Esta traducción no puede ser sino una traición, al menos en parte, en el sentido de que las demandas, a
menudo complejas, provenientes de sujetos colectivos, refieren usualmente a proeblemas sociales y
culturales con muchas implicancias que, inevitablemente, se pierden en esta traducción. Se pierde además
la complejidad del contexto: el lenguaje penal, la lógica penal, construyen una escena antagonista en la que
se confrontan dos únicos actores, los ofensores y las víctimas, ambos, al menos idealmente, despojado de
cualquier otra connotación. En particular, se los despoja del sexo/género al que pertenecen: todos,
idealmente, pueden ser ofensores, todos, idealmente, pueden ser víctimas. En lo que respecta a los
ofensores, a ellos les queda sólo la capacidad de tener intenciones y entenderlas, mientras que las víctimas
son definidas como tales precisamente en razón de haber sufrido una lesión a sus derechos o bienes, lesión
que puede ser, y a menudo es, construida como si fuese algo puntual y singular. Doy el ejemplo de la
violencia sexual en Italia: la campaña de buena parte del movimiento feminista para una nueva ley, más
severa, ha tenido como resultado, en algún sentido inevitable, la desaparición de la connotación sexual y
sexuada de este fenómeno. La víctima de la violencia sexual puede ser cualquiera, y en particular en el
caso italiano, las víctimas son ubicadas junto a los menores y a quienes no tienen la capacidad de dar el
consentimiento a la relación sexual. Lo mismo para los ofensores: no son calificados, obviamente, como
varones, y se pierde además la complejidad y la ambivalencia de las relaciones sexuales.
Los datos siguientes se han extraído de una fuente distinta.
/-! Segmentation (R472). -/

/-- The header of a SEGMENT frame: bytes 0 to L4_OFF + 4 × data offset − 1. -/
def segmentHeader (l4 : Nat) (bs : List Byte) : Nat := l4 + 4 * ((bs.getD (l4 + 12) 0#8).toNat / 16)

def segChunks (m : Nat) : Nat → List Byte → List (List Byte)
  | 0, _ => []
  | fuel + 1, bs => if bs.length ≤ m then [bs] else bs.take m :: segChunks m fuel (bs.drop m)

/-- Flag bits of the TCP header's byte 13: FIN 0, PSH 3, CWR 7. -/
def tcpFlags (f : Nat) (first last : Bool) : Nat :=
  let f := if last then f else f - f % 2
  let f := if last || !bitN f 3 then f else f - 8
  if first || !bitN f 7 then f else f - 128

/-- Segment i: the header with its lengths, identification, sequence number and flags, then the payload. -/
def segmentOf (head : List Byte) (l3 l4 mss i n : Nat) (payload : List Byte) : List Byte :=
  let len := head.length + payload.length
  let nib := (head.getD l3 0#8).toNat / 16
  let h := if nib = 4 then
      let h := patch16 (patch16 head (l3 + 2) (len - l3)) (l3 + 4) (beAt head (l3 + 4) 2 + i)
      let z := patch16 h (l3 + 10) 0
      patch16 z (l3 + 10) (csumOf (sumWords (slice z l3 ((head.getD l3 0#8).toNat % 16 * 4))))
    else patch16 head (l3 + 4) (len - l3 - 40)
  let h := patch h (l4 + 4) (beBytes 4 (beAt head (l4 + 4) 4 + i * mss))
  patch h (l4 + 13) [BitVec.ofNat 8 (tcpFlags (head.getD (l4 + 13) 0#8).toNat (i == 0) (i + 1 == n))] ++ payload

/-- The frames of a descriptor's data; none where a SEGMENT header lies outside it. -/
def sendFrames (b bytes : List Byte) : Option (List (List Byte)) :=
  if !sendSegment b then some [bytes]
  else
    let l3 := leAt b 14 1
    let l4 := leAt b 15 1
    let h := segmentHeader l4 bytes
    if bytes.length < h || h < l4 + 20 || l4 < l3 + 20 then none
    else
      let ps := segChunks (sendMss b) bytes.length (bytes.drop h)
      some (ps.zipIdx.map (fun x => segmentOf (bytes.take h) l3 l4 (sendMss b) x.2 ps.length x.1))

/-- CSUM at the markers that a parse by the queue's START_SEL finds (R471). -/
def sendChecksums (s : State) (q : HostQueue) (b bytes : List Byte) : List Byte :=
  if !sendCsum b then bytes
  else
    let start := s.app.parse.injStart.getD q.startSel { profile := 0, fragDrop := false, fragClass := 0 }
    let kv := (parseHead s.app.parse start bytes).kv
    let w := (kvGet kv 6).toNat
    let lsb := if sendInner b then 27 else 0
    csumOffload s.app.parse kv bytes (fieldN w lsb 9) (fieldN w (lsb + 9) 9)
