/-- A request ends at once with a status and no outputs. The result for a channel whose slots are idle for a migration is held with
the outputs (R360). -/
def requestEnd (s : State) (i : Nat) (r : CipherReq) (status : Nat) : State :=
  let (ws, s) := endWords s i r 0 status false
  let s := cphMod s (fun k => { k with rejected := if status = 8 then wrapInc k.rejected else k.rejected })
  if r.disk.isNone && channelIdle s r.channel then
    let out : CipherOutput := { ctx := i, req := r, words := ws, retry := false, patches := [], hbm := [], due := nowBeats s }
    cphMod s (fun k => { k with outputs := k.outputs ++ [out] })
  else resultDeliver (cphMod s (fun k => { k with completed := wrapInc k.completed })) r ws false

/-- The beat in which a request's result is written: 64 beats after the last beat of its slot (R84, R402). -/
def resultDue (stop : Nat) : Nat := stop + 63

/-- A request ends in its slot with a status and no outputs: its result area waits for its beat. `counter` is the value that it
consumed (R405). -/
def requestFail (s : State) (i : Nat) (r : CipherReq) (counter status : Nat) (retry : Bool) : State :=
  let (ws, s) := endWords s i r counter status retry
  let out : CipherOutput :=
    { ctx := i, req := r, words := ws, retry := retry, patches := [], hbm := [], due := resultDue r.stop }
  cphMod s (fun k => { k with outputs := k.outputs ++ [out] })

/-- A released request is checked in the order of R398; the first failure completes it, else it queues. `kept` says
that the batch keeps its packet. While the slab is not enabled every request completes BUS_ERROR (R597). -/
def csubRelease (s : State) (b : Binding) (x : CipherSubmit) (kept : Bool) : State :=
  let c := ctxOf s x.ctx
  let flen := if kept then ((x.pkt.bind (pktOf s)).map frameLen).getD 0 else 0
  let r : CipherReq := { channel := b.channel, words := x.words, pkt := if kept then x.pkt else none,
                         landed := nowBeats s, retry := none, aesAt := [], gfAt := [], stop := 0, disk := none }
  if !s.cph.enabled then
    if rqResult x.words + 16 ≤ b.stateWords then requestEnd s x.ctx r 5
    else cphMod s (fun k => { k with completed := wrapInc k.completed })
  else if !requestOk x.words (c.xts || c.state ≠ .active) flen b.stateWords then
    if rqResult x.words + 16 ≤ b.stateWords then requestEnd s x.ctx r 1
    else cphMod s (fun k => { k with completed := wrapInc k.completed })
  else if c.state ≠ .active || s.kvl.erasing || !ownsContext c b then requestEnd s x.ctx r 4
  else if !(rqRanges x.words).all (requestRangeOk s c b.cluster) then requestEnd s x.ctx r 5
  else if rqRandom x.words && !rngReady s then requestEnd s x.ctx r 3
  else if 32 ≤ c.queue.length then requestEnd s x.ctx r 8
  else ctxMod s x.ctx (fun c => { c with queue := c.queue ++ [r] })

/-- The request at the head of a context's queue leaves it. -/
def requestPop (s : State) (i : Nat) : State := ctxMod s i (fun c => { c with queue := c.queue.drop 1 })

/-- Every queued request of a context completes ABORTED, also one that a failed unit returned, whose RETRY is written no more (R396,
R403, R416). -/
def requestsAbort (s : State) (i : Nat) : State :=
  let q := (ctxOf s i).queue
  let s := cphMod s (fun k => { k with outputs := k.outputs.filter (fun o => o.ctx != i || !o.retry) })
  q.foldl (fun s r => requestEnd s i r 2) (ctxMod s i (fun c => { c with queue := [] }))

/-! Counter blocks (R405, R406). -/

/-- The pair's parity for a context: PAIRED contexts of a pair, by side. -/
def ctxParity (s : State) (c : Ctx) : Option Nat :=
  if s.mir.pair.mode ≠ 0 && c.paired then some (if s.rst.options.sideB then 1 else 0) else none

/-- Both sides of the pair are in service. -/
def bothSides (s : State) : Bool :=
  (s.mir.state == .active || s.mir.state == .standby) && decide (2 ≤ mirrorLink s)

/-- The next block would not lie wholly below 2^64. -/
def ctxExhausted (s : State) (c : Ctx) : Bool :=
  decide (2 ^ 64 < nextBlockStart c.ctrHwm (ctxParity s c) + blockSize)

/-- Blocks of an entry of which something is left to abandon. -/
def blocksOf (e : CacheEntry) : Nat :=
  let left := fun (b : Option CtrBlock) => if b.any (fun x => decide (x.next < x.stop)) then 1 else 0
  left e.block + left e.nextBlock

/-- A cache entry goes, and the rest of its blocks with it. -/
def cacheDrop (s : State) (i : Nat) : State :=
  match tget s.cph.cache i with
  | none => s
  | some e => cphMod s (fun k => { k with cache := tdel k.cache i, abandoned := wrapAdd k.abandoned (blocksOf e) })

/-- The counter value that a request would take now: its block has one left and is usable; an ended block gives way to
the next one. -/
def counterReady (e : CacheEntry) : Option (Nat × CacheEntry) :=
  let use := fun (b : CtrBlock) (rest : Option CtrBlock) =>
    if b.usable && decide (b.next < b.stop) then
      some (b.next, { e with block := some { b with next := b.next + 1 }, nextBlock := rest })
    else none
  match e.block, e.nextBlock with
  | some b, n =>
    if b.next < b.stop then use b n
    else match n with
      | some b' => use b' none
      | none => none
  | none, some b => use b none
  | none, none => none

/-- A block is allocated (R406): at the first use after a load, and when at most 2^19 values are left; at most 32 in a tick. -/
def blockAlloc (s : State) (i : Nat) : State :=
  let c := ctxOf s i
  match tget s.cph.cache i with
  | none => s
  | some e =>
    let wants := match e.block, e.nextBlock with
      | some b, none => decide (b.stop - b.next ≤ 2 ^ 19)
      | none, none => true
      | _, some _ => false
    if c.state ≠ .active || !wants || ctxExhausted s c || decide (32 ≤ s.cph.allocsTick) then s
    else
      let start := nextBlockStart c.ctrHwm (ctxParity s c)
      let mirrored := (ctxParity s c).isSome
      let b : CtrBlock :=
        { next := start, stop := start + blockSize, usable := !(mirrored && bothSides s), seq := none }
      let e := if e.block.isNone then { e with block := some b } else { e with nextBlock := some b }
      let s := ctxMod s i (fun c => { c with ctrHwm := start + blockSize })
      let s := cphMod s (fun k =>
        { k with cache := tset k.cache i e, blocks := wrapInc k.blocks, allocsTick := k.allocsTick + 1 })
      if mirrored then deltaAdd s 0x07 (leBytes 4 i ++ zeroBytes 4 ++ leBytes 8 (start + blockSize)) else s

/-! Zeroization (R416). -/

/-- A context change that brings no key. -/
def keylessDue : CtxDue → Bool
  | .create .. | .restore .. => false
  | .destroy .. | .save .. => true

/-- An erase begins: every request completes ABORTED, outputs not yet written are dropped, the cache and the DRBG are zeroed; of the
changes that wait for the boundary, creations and restores are dropped, for no key is left (DEDUCED, log entry 169). -/
def zeroizeStart (s : State) : State :=
  let s := s.cph.ctxs.foldl (fun s e => requestsAbort s e.1) s
  let s := (s.cph.outputs.filter (fun o => !o.retry)).foldl (fun s o => requestEnd s o.ctx o.req 2) s
  let s := cphMod s (fun k => { k with cache := [], outputs := [], due := k.due.filter keylessDue })
  kvlMod s (fun k => { k with erasing := true, eraseTick := s.tmb.tick, rng := .startup, calls := 0#21, drbgKey := [], drbgV := [] })

end Sys2Proof.Machine
end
Al dirigirse al derecho penal, especialmente en lo que se refiere a cuestiones y problemas vinculados con la
sexualidad y las relaciones entre los sexos tradicionalmente dejadas a la costumbre, a la tradición, a la
obviedad de lo dado por descontado, las mujeres pretenden evidentemente sustraer estas cuestiones de la
“obviedad”, pero, al mismo tiempo, activan otros dos problemas que pueden tener consecuencias no
deseadas. Por un lado, y esto es particularmente verdadero en lo que respecta a la violencia sexual, a los
acosos en los lugares de trabajo y estudio y a la violencia doméstica, se atribuyen el estatuto de “víctimas” y
junto con ello proclaman su “inocencia” y pasividad. Es sabido, de hecho, cómo en el sentido común
tradicional las víctimas de violencia y acosos sexuales son vistas como cómplices, si no como verdaderas
instigadoras y provocadoras de lo que les pasa. El estatuto de víctima, por el contrario, está connotado por
la propia inocencia. En su sentido más pleno, es víctima quien nada ha hecho para “merecerse” el mal que
le fue infringido. Esto es más cierto aún para la violencia doméstica, que en buena parte de la cultura
masculina tradicional no es percibida como tan, sino más bien una modalidad lícita de control de las
esposas e hijas rebeldes a la autoridad masculina.
Sin embargo, la asunción del estatuto de víctima es problemático en dos sentidos: porque, además de
implicar inocencia implica pasividad, y porque, como decía antes, simplifica el contexto y la complejidad de
las relaciones entre los sexos. El mismo protagonismo femenino, si es reducido a la voz en cuanto víctima,
termina por necesitar siempre nuevas demandas de penalización para mantenerse como tal. Cuando esto
no resulta posible, arriesgan su desaparición de la escena pública.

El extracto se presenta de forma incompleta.